----- Stored data -----

-- ==== Sys2Proof/Machine/Fence.lean ====
section
/-! DEFINITION. Fences (R265). A fence that has to wait stalls its context: the command leaves the state as it is, and the
context goes on once every covered access has been performed. -/

namespace Sys2Proof.Machine

/-- The scopes of R265, each holding the one before it. -/
inductive Scope where
  | cell | comb | die | group
deriving DecidableEq, Repr

/-- A range at a location lies within a scope of a unit: the target of a memory address is its home slice (R258). -/
def Mach.inScope (m : Mach) (u : Nat) (s : Scope) (l : Loc × Nat) : Bool :=
  match s, l.1 with
  | .cell, .pond v _ => decide (v = u)
  | .cell, _ => false
  | .comb, .pond v _ => decide (v = u) || ((m.combOf v).isSome && decide (m.combOf v = m.combOf u))
  | .comb, .scratch .. => (locSlices l.1 l.2).any (fun t => decide (m.combOf u = some t))
  | .comb, .mem _ => (locSlices l.1 l.2).any (fun t => decide (m.combOf u = some t))
  | _, _ => true

/-- A descriptor of the context has a target within the scope. -/
def Mach.fenceCovers (m : Mach) (u : Nat) (s : Scope) (w : List Nat) : Bool :=
  (m.dmLocs u w).any (m.inScope u s)

/-- Everything that a fence covers has been performed. -/
def Mach.fenceDone (m : Mach) (u c : Nat) (s : Scope) : Bool :=
  (m.unit u).held.all (fun h => decide (h.ctx ≠ c)) &&
    (m.dmaQueue u).all (fun i => decide (i.ctx ≠ c) || !m.fenceCovers u s i.words) &&
    (decide (s ≠ .group) || decide ((m.ctx u c).co.out = 0))

/-- A fence. -/
def Mach.fence (m : Mach) (u c : Nat) (s : Scope) : Mach := if m.fenceDone u c s then m.advance u c else m

/-- R265. FENCE.L. -/
def execFenceL (u : UnitId) (c : CtxId) (_gd _ga _gb : RegNo) (s : State) : Host.Outcome State Fault Refusal :=
  s.issue u c (fun m => m.fence u.val c.val .cell)

/-- R265. FENCE.C. -/
def execFenceC (u : UnitId) (c : CtxId) (_gd _ga _gb : RegNo) (s : State) : Host.Outcome State Fault Refusal :=
  s.issue u c (fun m => m.fence u.val c.val .comb)

/-- R265. FENCE.D. -/
def execFenceD (u : UnitId) (c : CtxId) (_gd _ga _gb : RegNo) (s : State) : Host.Outcome State Fault Refusal :=
  s.issue u c (fun m => m.fence u.val c.val .die)

/-- R265. FENCE.G. -/
def execFenceG (u : UnitId) (c : CtxId) (_gd _ga _gb : RegNo) (s : State) : Host.Outcome State Fault Refusal :=
  s.issue u c (fun m => m.fence u.val c.val .group)

end Sys2Proof.Machine
end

-----

:: Exercise goal ::
Exact copies of the line containing "def execFenceC (u" and of every line after it through the end of the entries are all that should be output.

:: Task response ::
def execFenceC (u : UnitId) (c : CtxId) (_gd _ga _gb : RegNo) (s : State) : Host.Outcome State Fault Refusal :=
  s.issue u c (fun m => m.fence u.val c.val .comb)

/-- R265. FENCE.D. -/
def execFenceD (u : UnitId) (c : CtxId) (_gd _ga _gb : RegNo) (s : State) : Host.Outcome State Fault Refusal :=
  s.issue u c (fun m => m.fence u.val c.val .die)

/-- R265. FENCE.G. -/
def execFenceG (u : UnitId) (c : CtxId) (_gd _ga _gb : RegNo) (s : State) : Host.Outcome State Fault Refusal :=
  s.issue u c (fun m => m.fence u.val c.val .group)

end Sys2Proof.Machine
end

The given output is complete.